Collected data
-- ==== Sys2Proof/Laws/Keep/Sealing.lean ====
section
/-! SUPPORT. What Machine/Sealing.lean keeps (Safety.lean, Formed). -/

namespace Sys2Proof.Machine

open Sys2Proof.Safety


theorem execRinr_formed (h : Head) (sel : BitVec 2) (s : State) (hF : Formed s) : OutFormed (execRinr h sel s) := by
  unfold execRinr
  exact issue_formed _ _ _ (fun _ _ _ _ ht => by simp [ht]) hF

theorem execSealpt_formed (h : Head) (s : State) (hF : Formed s) : OutFormed (execSealpt h s) := by
  unfold execSealpt
  refine issue_formed _ _ _ (fun _ _ _ _ ht => ?_) hF
  split <;> simp [ht]

theorem execSealw_formed (h : Head) (s : State) (hF : Formed s) : OutFormed (execSealw h s) := by
  unfold execSealw
  refine issue_formed _ _ _ (fun _ _ _ _ ht => ?_) hF
  split <;> simp [ht]

theorem execSealrqNowait_formed (h : Head) (s : State) (hF : Formed s) : OutFormed (execSealrqNowait h s) := by
  unfold execSealrqNowait
  exact issue_formed _ _ _ (fun _ _ _ _ ht => by simp [ht]) hF

theorem execSealrqWait_formed (h : Head) (s : State) (hF : Formed s) : OutFormed (execSealrqWait h s) := by
  unfold execSealrqWait
  refine issue_formed _ _ _ (fun _ _ _ _ ht => ?_) hF
  repeat' (first | exact ht | split | (simp [ht]; done))

@[simp] theorem Env.stx_formed (e : Env) (h : Head) (irr : Bool) (ac : AC) (m : MemF) (v : Vals) (s : State) (hF : Formed s) : Formed (Env.stx e h irr ac m v s) := by
  unfold Env.stx
  repeat' (first | (simp (maxDischargeDepth := 50) [*]; done) | split | refine State.modCore_formed _ _ ?_ | refine foldl_formed _ (fun _ _ _ => ?_) _ ?_ | refine issue_formed _ _ _ (fun _ _ _ _ _ => ?_) (by assumption) | refine Env.exitTo_formed _ _ _ _ (fun _ => ?_) (by assumption) | dsimp only)

theorem execStx_formed (h : Head) (ac : AC) (m : MemF) (s : State) (hF : Formed s) : OutFormed (execStx h ac m s) := by
  unfold execStx
  exact issue_formed _ _ _ (fun _ _ _ _ ht => by simp [ht]) hF

theorem execStxIrr_formed (h : Head) (ac : AC) (m : MemF) (s : State) (hF : Formed s) : OutFormed (execStxIrr h ac m s) := by
  unfold execStxIrr
  exact issue_formed _ _ _ (fun _ _ _ _ ht => by simp [ht]) hF

theorem execEscw_formed (h : Head) (s : State) (hF : Formed s) : OutFormed (execEscw h s) := by
  unfold execEscw
  refine issue_formed _ _ _ (fun _ _ _ _ ht => ?_) hF
  split <;> simp [ht]

end Sys2Proof.Machine
end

## EXERCISE INSTRUCTIONS
Report, using only a number, how many lines above hold the word "first".

## RESPONSE
2